> [EXERCISE DETAILS] In the entries that follow, the first line to write out is the one containing "a.extractLsb' 8 8, s)", and the last is the one containing "fault's (60_exceptions.md R260). -/". Reproduce that stretch exactly, with nothing before or after it.
BEGIN MATERIAL FOR THE TASK
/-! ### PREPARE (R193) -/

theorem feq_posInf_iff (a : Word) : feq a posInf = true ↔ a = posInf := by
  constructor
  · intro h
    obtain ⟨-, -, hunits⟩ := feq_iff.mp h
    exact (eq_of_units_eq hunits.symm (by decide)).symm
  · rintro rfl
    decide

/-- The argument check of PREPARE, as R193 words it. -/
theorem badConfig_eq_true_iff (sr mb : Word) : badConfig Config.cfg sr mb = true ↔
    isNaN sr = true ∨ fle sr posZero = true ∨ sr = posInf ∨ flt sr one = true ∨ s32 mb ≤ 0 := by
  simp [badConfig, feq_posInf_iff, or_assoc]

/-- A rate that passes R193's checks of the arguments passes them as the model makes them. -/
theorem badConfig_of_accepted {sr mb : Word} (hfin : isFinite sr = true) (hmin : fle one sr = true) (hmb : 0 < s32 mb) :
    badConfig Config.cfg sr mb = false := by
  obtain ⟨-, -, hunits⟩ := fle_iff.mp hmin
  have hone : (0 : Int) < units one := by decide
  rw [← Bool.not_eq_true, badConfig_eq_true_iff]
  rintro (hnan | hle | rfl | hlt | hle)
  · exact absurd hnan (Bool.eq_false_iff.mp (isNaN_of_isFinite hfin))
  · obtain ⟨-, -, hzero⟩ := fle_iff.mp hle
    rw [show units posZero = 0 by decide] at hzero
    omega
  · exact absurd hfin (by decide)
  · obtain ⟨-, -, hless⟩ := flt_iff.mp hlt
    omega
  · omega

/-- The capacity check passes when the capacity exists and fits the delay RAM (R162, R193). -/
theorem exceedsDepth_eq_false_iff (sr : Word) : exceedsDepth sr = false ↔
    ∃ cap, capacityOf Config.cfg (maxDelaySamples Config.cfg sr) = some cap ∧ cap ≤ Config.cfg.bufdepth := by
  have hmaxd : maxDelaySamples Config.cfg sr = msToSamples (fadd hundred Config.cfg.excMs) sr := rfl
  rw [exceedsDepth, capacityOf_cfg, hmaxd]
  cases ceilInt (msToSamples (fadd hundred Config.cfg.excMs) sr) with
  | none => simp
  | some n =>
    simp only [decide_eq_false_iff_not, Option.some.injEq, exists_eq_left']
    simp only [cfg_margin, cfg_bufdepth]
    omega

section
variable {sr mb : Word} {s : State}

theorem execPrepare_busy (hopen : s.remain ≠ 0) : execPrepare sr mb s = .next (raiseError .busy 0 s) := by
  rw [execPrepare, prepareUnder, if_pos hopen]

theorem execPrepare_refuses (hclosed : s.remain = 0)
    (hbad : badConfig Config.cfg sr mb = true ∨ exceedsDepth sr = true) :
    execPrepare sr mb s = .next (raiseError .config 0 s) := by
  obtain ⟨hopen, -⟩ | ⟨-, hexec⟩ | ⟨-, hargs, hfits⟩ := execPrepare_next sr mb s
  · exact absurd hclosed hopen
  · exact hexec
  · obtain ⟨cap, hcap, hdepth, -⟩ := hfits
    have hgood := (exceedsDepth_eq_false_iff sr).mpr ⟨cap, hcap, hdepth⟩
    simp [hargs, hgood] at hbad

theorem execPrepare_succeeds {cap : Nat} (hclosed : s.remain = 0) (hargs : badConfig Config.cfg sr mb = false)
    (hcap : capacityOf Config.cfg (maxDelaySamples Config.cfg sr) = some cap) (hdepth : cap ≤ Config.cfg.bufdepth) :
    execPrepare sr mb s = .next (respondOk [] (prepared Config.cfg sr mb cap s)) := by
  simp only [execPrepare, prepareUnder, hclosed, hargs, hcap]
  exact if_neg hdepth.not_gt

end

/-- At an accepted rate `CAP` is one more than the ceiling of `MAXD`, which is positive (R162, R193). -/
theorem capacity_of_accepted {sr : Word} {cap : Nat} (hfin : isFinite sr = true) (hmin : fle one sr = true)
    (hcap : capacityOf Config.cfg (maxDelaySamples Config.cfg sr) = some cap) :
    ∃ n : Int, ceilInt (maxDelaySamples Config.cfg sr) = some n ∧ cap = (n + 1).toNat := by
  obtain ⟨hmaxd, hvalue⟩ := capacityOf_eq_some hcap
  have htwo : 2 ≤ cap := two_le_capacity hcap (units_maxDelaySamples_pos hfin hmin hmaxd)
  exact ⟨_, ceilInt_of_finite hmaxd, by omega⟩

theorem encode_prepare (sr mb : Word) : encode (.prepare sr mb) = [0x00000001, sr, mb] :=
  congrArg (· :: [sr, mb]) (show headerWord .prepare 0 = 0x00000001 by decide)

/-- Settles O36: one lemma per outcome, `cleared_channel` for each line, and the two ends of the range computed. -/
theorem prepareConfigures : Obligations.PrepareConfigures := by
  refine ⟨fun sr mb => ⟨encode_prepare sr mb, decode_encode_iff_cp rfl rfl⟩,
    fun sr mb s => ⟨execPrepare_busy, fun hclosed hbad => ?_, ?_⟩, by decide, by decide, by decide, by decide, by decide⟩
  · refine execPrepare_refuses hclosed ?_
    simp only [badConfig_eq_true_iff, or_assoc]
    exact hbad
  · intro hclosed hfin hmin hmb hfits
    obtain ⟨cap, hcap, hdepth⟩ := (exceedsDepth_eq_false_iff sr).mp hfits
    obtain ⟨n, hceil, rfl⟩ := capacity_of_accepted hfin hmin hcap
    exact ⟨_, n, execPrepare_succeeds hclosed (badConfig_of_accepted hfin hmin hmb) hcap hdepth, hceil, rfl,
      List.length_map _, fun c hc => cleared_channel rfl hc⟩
END MATERIAL FOR THE TASK
BEGIN MATERIAL FOR THE TASK
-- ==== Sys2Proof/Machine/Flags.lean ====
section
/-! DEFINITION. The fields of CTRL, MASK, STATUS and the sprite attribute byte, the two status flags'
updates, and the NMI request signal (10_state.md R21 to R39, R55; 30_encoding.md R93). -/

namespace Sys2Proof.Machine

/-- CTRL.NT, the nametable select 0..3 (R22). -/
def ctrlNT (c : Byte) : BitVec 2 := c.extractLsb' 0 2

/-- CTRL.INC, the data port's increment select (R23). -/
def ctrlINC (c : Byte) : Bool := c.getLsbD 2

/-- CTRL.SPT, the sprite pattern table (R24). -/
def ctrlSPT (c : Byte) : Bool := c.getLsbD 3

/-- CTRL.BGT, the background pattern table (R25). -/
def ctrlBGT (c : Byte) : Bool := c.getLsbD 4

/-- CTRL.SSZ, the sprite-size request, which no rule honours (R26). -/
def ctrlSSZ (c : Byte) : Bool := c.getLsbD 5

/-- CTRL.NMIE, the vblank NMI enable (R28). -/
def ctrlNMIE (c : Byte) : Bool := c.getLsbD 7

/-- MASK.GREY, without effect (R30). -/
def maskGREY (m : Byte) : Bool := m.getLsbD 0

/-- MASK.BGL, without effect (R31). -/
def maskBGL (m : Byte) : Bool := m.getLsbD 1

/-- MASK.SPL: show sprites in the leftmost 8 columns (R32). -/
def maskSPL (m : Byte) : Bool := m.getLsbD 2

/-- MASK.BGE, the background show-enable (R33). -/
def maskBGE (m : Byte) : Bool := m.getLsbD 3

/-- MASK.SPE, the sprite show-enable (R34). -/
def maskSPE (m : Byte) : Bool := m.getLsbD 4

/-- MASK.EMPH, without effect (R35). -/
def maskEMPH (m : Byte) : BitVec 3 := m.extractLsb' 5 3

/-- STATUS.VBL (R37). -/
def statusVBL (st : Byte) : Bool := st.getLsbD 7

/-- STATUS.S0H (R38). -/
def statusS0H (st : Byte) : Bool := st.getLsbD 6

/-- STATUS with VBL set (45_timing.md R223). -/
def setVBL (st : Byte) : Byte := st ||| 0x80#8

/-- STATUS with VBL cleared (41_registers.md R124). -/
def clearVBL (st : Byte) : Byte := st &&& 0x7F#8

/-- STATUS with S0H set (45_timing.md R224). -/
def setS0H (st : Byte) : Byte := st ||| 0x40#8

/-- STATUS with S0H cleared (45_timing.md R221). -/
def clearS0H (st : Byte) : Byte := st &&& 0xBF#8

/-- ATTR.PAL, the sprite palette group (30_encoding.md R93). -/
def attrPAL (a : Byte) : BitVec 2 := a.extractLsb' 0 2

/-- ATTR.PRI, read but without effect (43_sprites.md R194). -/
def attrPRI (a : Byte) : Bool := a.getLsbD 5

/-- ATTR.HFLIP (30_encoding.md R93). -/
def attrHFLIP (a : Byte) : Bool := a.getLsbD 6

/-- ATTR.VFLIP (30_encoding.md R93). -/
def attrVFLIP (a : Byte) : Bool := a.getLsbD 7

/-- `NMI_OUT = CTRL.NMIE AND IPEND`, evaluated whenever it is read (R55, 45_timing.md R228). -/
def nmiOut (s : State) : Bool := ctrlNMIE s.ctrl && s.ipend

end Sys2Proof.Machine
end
END MATERIAL FOR THE TASK
BEGIN MATERIAL FOR THE TASK
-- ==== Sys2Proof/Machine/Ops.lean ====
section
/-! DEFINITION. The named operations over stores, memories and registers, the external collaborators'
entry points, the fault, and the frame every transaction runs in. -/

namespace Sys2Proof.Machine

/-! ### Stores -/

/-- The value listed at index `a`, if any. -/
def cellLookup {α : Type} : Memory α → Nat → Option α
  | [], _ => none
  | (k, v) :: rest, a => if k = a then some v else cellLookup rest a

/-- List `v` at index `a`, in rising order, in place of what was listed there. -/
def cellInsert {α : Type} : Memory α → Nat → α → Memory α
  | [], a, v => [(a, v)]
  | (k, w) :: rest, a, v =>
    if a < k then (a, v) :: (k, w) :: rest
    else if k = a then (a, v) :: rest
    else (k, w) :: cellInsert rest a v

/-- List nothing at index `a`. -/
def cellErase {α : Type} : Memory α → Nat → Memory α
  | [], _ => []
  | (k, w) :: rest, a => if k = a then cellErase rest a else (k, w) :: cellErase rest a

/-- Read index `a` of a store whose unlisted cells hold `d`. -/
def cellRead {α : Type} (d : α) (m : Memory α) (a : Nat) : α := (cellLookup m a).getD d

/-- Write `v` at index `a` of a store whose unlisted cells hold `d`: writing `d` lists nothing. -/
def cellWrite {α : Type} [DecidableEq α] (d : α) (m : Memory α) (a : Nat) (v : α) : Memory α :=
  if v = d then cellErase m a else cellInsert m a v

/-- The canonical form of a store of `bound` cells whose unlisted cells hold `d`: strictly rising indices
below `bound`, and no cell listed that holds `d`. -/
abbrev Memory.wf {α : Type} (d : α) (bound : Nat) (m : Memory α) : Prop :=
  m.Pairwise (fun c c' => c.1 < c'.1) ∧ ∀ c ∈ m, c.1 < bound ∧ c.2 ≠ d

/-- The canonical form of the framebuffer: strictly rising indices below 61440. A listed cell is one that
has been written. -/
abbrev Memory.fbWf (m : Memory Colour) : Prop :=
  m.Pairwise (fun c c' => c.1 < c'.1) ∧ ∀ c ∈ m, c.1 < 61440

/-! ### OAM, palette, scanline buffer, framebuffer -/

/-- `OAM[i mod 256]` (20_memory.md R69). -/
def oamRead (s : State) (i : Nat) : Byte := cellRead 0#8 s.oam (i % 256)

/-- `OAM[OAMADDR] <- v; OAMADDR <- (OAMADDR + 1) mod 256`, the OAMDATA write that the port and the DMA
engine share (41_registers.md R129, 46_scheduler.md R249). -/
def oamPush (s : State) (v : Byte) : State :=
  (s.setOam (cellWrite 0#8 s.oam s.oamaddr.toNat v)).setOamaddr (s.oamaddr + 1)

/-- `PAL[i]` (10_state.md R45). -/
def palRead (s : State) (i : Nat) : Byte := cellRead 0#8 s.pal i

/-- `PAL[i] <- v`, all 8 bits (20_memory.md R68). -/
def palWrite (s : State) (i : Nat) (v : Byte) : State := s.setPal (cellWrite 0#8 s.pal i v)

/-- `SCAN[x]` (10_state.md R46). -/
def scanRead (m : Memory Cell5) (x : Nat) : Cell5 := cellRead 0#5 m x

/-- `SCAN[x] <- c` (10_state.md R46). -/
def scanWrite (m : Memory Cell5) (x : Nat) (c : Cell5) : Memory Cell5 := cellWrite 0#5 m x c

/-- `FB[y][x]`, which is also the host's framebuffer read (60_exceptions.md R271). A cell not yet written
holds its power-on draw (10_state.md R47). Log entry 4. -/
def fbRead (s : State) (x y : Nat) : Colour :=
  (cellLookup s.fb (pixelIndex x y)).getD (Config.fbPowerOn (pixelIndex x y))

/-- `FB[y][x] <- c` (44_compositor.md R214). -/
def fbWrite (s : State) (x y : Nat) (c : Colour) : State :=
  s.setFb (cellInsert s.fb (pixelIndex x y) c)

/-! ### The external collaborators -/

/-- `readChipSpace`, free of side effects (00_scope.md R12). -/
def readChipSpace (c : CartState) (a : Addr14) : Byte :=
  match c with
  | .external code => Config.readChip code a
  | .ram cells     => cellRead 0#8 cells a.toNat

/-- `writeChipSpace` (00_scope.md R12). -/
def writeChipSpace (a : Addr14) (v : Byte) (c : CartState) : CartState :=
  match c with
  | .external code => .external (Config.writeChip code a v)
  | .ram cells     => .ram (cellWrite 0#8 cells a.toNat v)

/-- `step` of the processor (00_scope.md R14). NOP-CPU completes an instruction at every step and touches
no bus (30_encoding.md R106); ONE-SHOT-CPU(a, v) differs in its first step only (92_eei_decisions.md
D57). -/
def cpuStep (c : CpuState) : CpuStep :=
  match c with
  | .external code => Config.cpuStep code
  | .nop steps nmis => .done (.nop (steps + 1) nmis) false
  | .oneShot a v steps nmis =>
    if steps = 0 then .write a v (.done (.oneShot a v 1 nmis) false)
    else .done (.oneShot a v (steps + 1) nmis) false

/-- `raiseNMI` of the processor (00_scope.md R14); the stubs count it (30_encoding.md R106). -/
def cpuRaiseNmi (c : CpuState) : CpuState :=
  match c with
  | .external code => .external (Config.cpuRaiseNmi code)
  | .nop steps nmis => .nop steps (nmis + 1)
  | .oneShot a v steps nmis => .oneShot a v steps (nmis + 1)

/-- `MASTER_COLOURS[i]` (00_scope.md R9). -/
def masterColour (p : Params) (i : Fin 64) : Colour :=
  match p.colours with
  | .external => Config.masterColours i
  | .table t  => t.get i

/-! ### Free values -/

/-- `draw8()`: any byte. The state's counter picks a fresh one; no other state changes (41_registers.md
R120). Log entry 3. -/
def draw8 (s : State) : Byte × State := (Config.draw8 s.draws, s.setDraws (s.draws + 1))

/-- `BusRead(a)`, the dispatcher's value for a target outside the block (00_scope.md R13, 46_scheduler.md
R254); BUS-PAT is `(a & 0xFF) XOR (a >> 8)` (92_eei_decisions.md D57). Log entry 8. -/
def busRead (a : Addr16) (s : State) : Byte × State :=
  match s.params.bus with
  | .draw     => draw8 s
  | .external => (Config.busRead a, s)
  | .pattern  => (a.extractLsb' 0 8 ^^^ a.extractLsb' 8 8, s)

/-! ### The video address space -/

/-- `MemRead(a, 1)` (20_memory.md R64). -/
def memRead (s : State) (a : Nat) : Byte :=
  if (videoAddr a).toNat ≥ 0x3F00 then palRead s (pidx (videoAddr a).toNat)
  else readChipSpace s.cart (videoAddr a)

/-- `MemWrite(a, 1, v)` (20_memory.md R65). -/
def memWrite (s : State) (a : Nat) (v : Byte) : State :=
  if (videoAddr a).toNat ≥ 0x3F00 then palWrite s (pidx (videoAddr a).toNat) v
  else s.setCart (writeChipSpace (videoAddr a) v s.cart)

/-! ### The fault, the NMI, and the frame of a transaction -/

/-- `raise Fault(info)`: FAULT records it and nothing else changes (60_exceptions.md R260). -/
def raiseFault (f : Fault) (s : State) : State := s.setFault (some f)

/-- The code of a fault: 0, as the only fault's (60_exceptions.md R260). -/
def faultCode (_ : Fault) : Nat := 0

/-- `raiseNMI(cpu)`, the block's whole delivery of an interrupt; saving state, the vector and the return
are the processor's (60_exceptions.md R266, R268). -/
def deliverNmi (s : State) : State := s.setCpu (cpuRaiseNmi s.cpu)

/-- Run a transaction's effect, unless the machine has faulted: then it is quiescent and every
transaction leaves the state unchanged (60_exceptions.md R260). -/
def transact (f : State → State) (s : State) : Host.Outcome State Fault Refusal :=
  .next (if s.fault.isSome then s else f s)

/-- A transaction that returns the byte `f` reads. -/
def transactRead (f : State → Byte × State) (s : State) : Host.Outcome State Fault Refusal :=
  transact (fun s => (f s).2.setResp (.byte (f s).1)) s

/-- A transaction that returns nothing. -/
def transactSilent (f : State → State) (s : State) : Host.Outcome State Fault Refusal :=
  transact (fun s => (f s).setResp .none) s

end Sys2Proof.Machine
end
END MATERIAL FOR THE TASK
> [SOLUTION]
  | .pattern  => (a.extractLsb' 0 8 ^^^ a.extractLsb' 8 8, s)

/-! ### The video address space -/

/-- `MemRead(a, 1)` (20_memory.md R64). -/
def memRead (s : State) (a : Nat) : Byte :=
  if (videoAddr a).toNat ≥ 0x3F00 then palRead s (pidx (videoAddr a).toNat)
  else readChipSpace s.cart (videoAddr a)

/-- `MemWrite(a, 1, v)` (20_memory.md R65). -/
def memWrite (s : State) (a : Nat) (v : Byte) : State :=
  if (videoAddr a).toNat ≥ 0x3F00 then palWrite s (pidx (videoAddr a).toNat) v
  else s.setCart (writeChipSpace (videoAddr a) v s.cart)

/-! ### The fault, the NMI, and the frame of a transaction -/

/-- `raise Fault(info)`: FAULT records it and nothing else changes (60_exceptions.md R260). -/
def raiseFault (f : Fault) (s : State) : State := s.setFault (some f)

/-- The code of a fault: 0, as the only fault's (60_exceptions.md R260). -/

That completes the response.